Greg. You hit my point exactly on the head. Your statement that the
ActiveX technology is secure in the sense that it only makes your machine
insecure if the system administrator allows it, is the sticking point of
this technology. Remember I said that this technology could potentially
open security holes, not just for the machine on which the technology is
being used, but also for other machines on the local area network. If I am
the security czar for a corporation and I am concerned about my internal
corporate networks, and if I have a user who needs to use the ActiveX
technology to gain access to his workstation, but that technology also
has the potential for allowing unauthorized access to other machines on the
network to which he is connected, then I either need to put him on his own
isolated network outside of the company fire wall, or I have to consider
not using him in that department because the risk of exposure is too high.
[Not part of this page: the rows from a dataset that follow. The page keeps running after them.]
/-! `CLRE` (R73). -/

/-- The error record a status already holds changes none of its bits. -/
theorem statusSetError_self (st : BitVec 12) : statusSetError (statusErr st) (statusEop st) st = st := by
  unfold statusSetError statusErr statusEop
  rw [BitVec.extractLsb'_append_extractLsb'_eq_extractLsb' (start₁ := 4) (len₁ := 4) rfl,
    BitVec.extractLsb'_append_extractLsb'_eq_extractLsb' (start₁ := 0) (len₁ := 4) rfl]
  exact BitVec.extractLsb'_eq_self

/-- R73: by R26 (d) the error record is clean where no error is pending, so there is nothing to clear. -/
theorem clearError_of_ready {s : State} (h : EngineInv s) (hr : Ready s) : clearError s = s := by
  obtain ⟨heop, hearg⟩ := ((engineInv_iff s).1 h).no_error_clean hr
  have hst : statusSetError 0 0 s.status = s.status := by
    have hself := statusSetError_self s.status
    rwa [(ready_iff s).1 hr, show statusEop s.status = 0#4 from heop] at hself
  rw [clearError, hst, ← hearg]

/-- Settles O22: `CLRE` answers over `clearError`. -/
theorem clreClearsTheError : Obligations.ClreClearsTheError := by
  refine ⟨by decide, fun s => ⟨answerWith 0 (clearError s), rfl, rfl, ?ready, ?eop, ?flags, ?resp, fun h hr => ?clean⟩⟩
  case ready => exact statusErr_setError 0 0 s.status
  case eop => exact statusEop_setError 0 0 s.status
  case flags => exact setError_bits 0 0 s.status 4 4 (by omega)
  case resp => exact responds_answerWith 0 s _ (clearError_responses s)
  case clean =>
    rw [clearError_of_ready h hr]
    exact onlyAnswered_answerWith 0 s

end Sys2Proof.Machine
end

section
/-! SUPPORT. R71: the responses already delivered have no part in what a command does. A run from a state with more of them is the
same run with those in front, so `NOP`, which only delivers one, can stand anywhere. -/

namespace Sys2Proof.Machine

/-- The state with these responses delivered before all of its own. -/
def prependResponses (rs : List Word) (s : State) : State := { s with responses := rs ++ s.responses }

/-- Change the state of an outcome that has one. -/
def mapNext (f : State → State) : Host.Outcome State Fault Refusal → Host.Outcome State Fault Refusal
  | .next s => .next (f s)
  | .fault e => .fault e
  | .refused e => .refused e

theorem prependResponses_forget (s : State) (rs : List Word) :
    prependResponses rs { s with responses := [] } = { s with responses := rs } := by
  rw [prependResponses, List.append_nil]

/-! The shared operations. -/

section
variable (rs : List Word) (s : State)

theorem respond_prependResponses (d : Data) :
    mapNext (prependResponses rs) (respond d s) = respond d (prependResponses rs s) := by
  simp [respond, mapNext, pushResponse, prependResponses]

theorem recordError_prependResponses (e : EngineError) (cmd : Word) :
    recordError e cmd (prependResponses rs s) = prependResponses rs (recordError e cmd s) := by
  rw [recordError, recordError, apply_ite (prependResponses rs)]
  rfl

theorem raise_prependResponses (e : EngineError) (cmd : Word) :
    mapNext (prependResponses rs) (raise e cmd s) = raise e cmd (prependResponses rs s) := by
  rw [raise, respond_prependResponses, raise, recordError_prependResponses]

theorem readReg_prependResponses (reg : Reg) : readReg reg (prependResponses rs s) = readReg reg s := by
  cases reg <;> rfl

theorem keyDeterminant_prependResponses : keyDeterminant (prependResponses rs s) = keyDeterminant s := rfl

/-- A test of the registers goes the same way. -/
theorem ite_prependResponses {p : Prop} [Decidable p] {o₁ o₂ o₁' o₂' : Host.Outcome State Fault Refusal}
    (h₁ : mapNext (prependResponses rs) o₁ = o₁') (h₂ : mapNext (prependResponses rs) o₂ = o₂') :
    mapNext (prependResponses rs) (if p then o₁ else o₂) = if p then o₁' else o₂' := by
  rw [apply_ite (mapNext (prependResponses rs)), h₁, h₂]

theorem gated_prependResponses {body body' : Host.Outcome State Fault Refusal}
    (h : mapNext (prependResponses rs) body = body') :
    mapNext (prependResponses rs) (gated s body) = gated (prependResponses rs s) body' :=
  ite_prependResponses rs h (respond_prependResponses rs s 0)

/-! Commands and runs. -/

theorem exec_prependResponses (i : Instr) :
    mapNext (prependResponses rs) (exec i s) = exec i (prependResponses rs s) := by
  have hrespond (d : Data) (s' : State) := respond_prependResponses rs s' d
  have hraise := raise_prependResponses rs s
  cases i with
  | nop | clre => exact hrespond _ _
  | ldk => exact gated_prependResponses rs s (ite_prependResponses rs (hrespond _ _) (hraise _ _))
  | det | valk | gcd => exact gated_prependResponses rs s (hrespond _ _)
  | modinv a =>
    refine gated_prependResponses rs s ?_
    cases modinv27 a.toNat with
    | none => exact hraise _ _
    | some x => exact hrespond _ _
  | invk =>
    refine gated_prependResponses rs s ?_
    rw [keyDeterminant_prependResponses]
    dsimp only
    cases modinv27 (mod27 (keyDeterminant s)) with
    | none => exact hraise _ _
    | some x => exact hrespond _ _
  | mule | muld =>
    exact gated_prependResponses rs s
      (ite_prependResponses rs (ite_prependResponses rs (hrespond _ _) (hraise _ _)) (hraise _ _))
  | rdr r =>
    rw [exec, execRdr, exec, execRdr]
    cases regOfIndex r with
    | none => exact hraise _ _
    | some reg =>
      dsimp only
      rw [readReg_prependResponses]
      exact hrespond _ _

theorem execWord_prependResponses (w : Word) :
    mapNext (prependResponses rs) (execWord w s) = execWord w (prependResponses rs s) := by
  cases hd : decode w with
  | ok i => rw [execWord_of_decode hd, execWord_of_decode hd, exec_prependResponses]
  | error e =>
    rw [execWord_of_illegal hd, execWord_of_illegal hd]
    exact gated_prependResponses rs s (raise_prependResponses rs s _ _)

end

theorem runCommands_prependResponses (ws rs : List Word) {s t : State} (h : runCommands ws s = .next t) :
    runCommands ws (prependResponses rs s) = .next (prependResponses rs t) := by
  induction ws generalizing s with
  | nil => cases h; rfl
  | cons w ws ih =>
    have hw := execWord_eq_answer w s
    have hw' : execWord w (prependResponses rs s) = .next (prependResponses rs (answer w s).2) := by
      rw [← execWord_prependResponses, hw, mapNext]
    rw [runCommands_cons hw] at h
    rw [runCommands_cons hw', ih h]

/-- R33: a run delivers one response for each of its words. -/
theorem runCommands_responds (ws : List Word) (s : State) :
    ∃ t, runCommands ws s = .next t ∧ t.responses.length = s.responses.length + ws.length := by
  induction ws generalizing s with
  | nil => exact ⟨s, rfl, rfl⟩
  | cons w ws ih =>
    obtain ⟨t, ht, hlen⟩ := ih (answer w s).2
    refine ⟨t, by rw [runCommands_cons (execWord_eq_answer w s), ht], ?_⟩
    rw [hlen, answer_responses, List.length_append, List.length_singleton, List.length_cons]
    omega

/-- A `NOP` before a run delivers one response and leaves the registers, so the rest runs as it would with that response in front. -/
theorem runCommands_nop_cons (ys : List Word) (v : State) : ∃ t r,
    runCommands ys v = .next (prependResponses v.responses t) ∧
      runCommands (encode .nop :: ys) v = .next (prependResponses (v.responses ++ [r]) t) := by
  have hnop : execWord (encode .nop) v = .next (answerWith 0 v) := execWord_of_decode (decode_encode .nop) v
  obtain ⟨t, ht, -⟩ := runCommands_responds ys { v with responses := [] }
  refine ⟨t, responseWord v.status 0, ?_, ?_⟩
  · rw [← runCommands_prependResponses ys _ ht, prependResponses_forget]
  · rw [runCommands_cons hnop, ← runCommands_prependResponses ys _ ht, prependResponses_forget]
    rfl

/-- Settles O19: the run up to the `NOP` is the same, and `runCommands_nop_cons` is the rest of it. -/
theorem nopChangesNothing : Obligations.NopChangesNothing := by
  refine ⟨by decide, fun s => ⟨answerWith 0 s, rfl, onlyAnswered_answerWith 0 s, responds_answerWith 0 s s rfl⟩, fun xs ys s => ?_⟩
  obtain ⟨v, hv, hlen⟩ := runCommands_responds xs s
  obtain ⟨t, r, ht, hu⟩ := runCommands_nop_cons ys v
  refine ⟨prependResponses v.responses t, prependResponses (v.responses ++ [r]) t, v.responses, r, t.responses, ?_, ?_, hlen,
    rfl, ?_, rfl⟩
  · rw [runCommands_append hv, ht]
  · rw [runCommands_append hv, hu]
  · rw [prependResponses, List.append_assoc, List.singleton_append]

end Sys2Proof.Machine
end

section
/-! SUPPORT. R83 to R86: which numbers have an inverse modulo 27, and the Euclidean recursion as the library's `Nat.gcd`. -/

namespace Sys2Proof.Machine

/-! The inverse modulo 27 (R83, R84). -/

theorem gcd_27_eq_one_iff (a : Nat) : Nat.gcd a 27 = 1 ↔ a % 3 ≠ 0 := by
  have hpow : Nat.Coprime a (3 ^ 3) ↔ Nat.Coprime a 3 := Nat.coprime_pow_right_iff (by decide) a 3
  have hprime : Nat.Coprime a 3 ↔ ¬ 3 ∣ a := Nat.coprime_comm.trans (Nat.Prime.coprime_iff_not_dvd Nat.prime_three)
  exact (hpow.trans hprime).trans (not_congr Nat.dvd_iff_mod_eq_zero)

theorem coprime_of_mul_mod_eq_one {a x : Nat} (h : a * x % 27 = 1) : Nat.Coprime a 27 :=
  Nat.coprime_of_mul_modEq_one (n := 27) x h

/-- The search goes over all residues but 0, so it finds the inverse there is. -/
theorem exists_modinv27_iff (a : Nat) : (∃ x, modinv27 a = some x) ↔ Nat.gcd a 27 = 1 := by
  constructor
  · rintro ⟨x, hx⟩
    obtain ⟨-, -, hfit, -⟩ := (modinv27_eq_some a x).1 hx
    exact coprime_of_mul_mod_eq_one hfit
  · intro hcop
    obtain ⟨x, hlt, hfit⟩ := Nat.exists_mul_mod_eq_one_of_coprime (k := 27) hcop (by decide)
    have hpos : x ≠ 0 := by rintro rfl; simp at hfit
    rw [← Option.ne_none_iff_exists', ne_eq, modinv27_eq_none]
    exact fun hnone => hnone x (by omega) (by omega) hfit

/-- Two inverses differ by a multiple of 27, so in one period there is one. -/
theorem modinv27_unique {a x y : Nat} (hx : modinv27 a = some x) (hy : y ≤ 26) (hfit : a * y % 27 = 1) : y = x := by
  obtain ⟨-, hx26, hxfit, -⟩ := (modinv27_eq_some a x).1 hx
  have hcop : Nat.gcd 27 a = 1 := (coprime_of_mul_mod_eq_one hfit).symm
  have hmod : y ≡ x [MOD 27] := Nat.ModEq.cancel_left_of_coprime hcop (hfit.trans hxfit.symm)
  exact Nat.ModEq.eq_of_lt_of_lt hmod (by omega) (by omega)

theorem modinv27_mod (a : Nat) : modinv27 (a % 27) = modinv27 a := by
  ext x
  simp only [modinv27_eq_some, Nat.mod_mul_mod]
The good thing about ActiveX technology, as I seeit, is that if it is a
standard technology which everyone uses and understands, then the cost of
assessing the security risks of a particular access package are no
greater than the costs of assessing the security risk of other packages which use the
same technology. On the other hand, if, as you say, I should not be
"fooled by the name", and in fact the access portion of ActiveX uses a
technology which is different than other portions of ActiveX, then the cost
of assessing the security risks of access packages becomes much greater
than the cost of accessing other ActiveX technologies, simply because the
access market is such a niche market. We learn, time and time again, that
"security through obscurity" is a sure recipe for trouble, and I would hate
to have to ask my employers to rely on that policy in order to give me the
access I need.
We as blind people must have the ability to perform real work on real data
on real networks that carry valuable data for our employers. It is my
belief that, to date, the issue of what security risks the new generation
of access technology bring to the party have not been thoroughly explored.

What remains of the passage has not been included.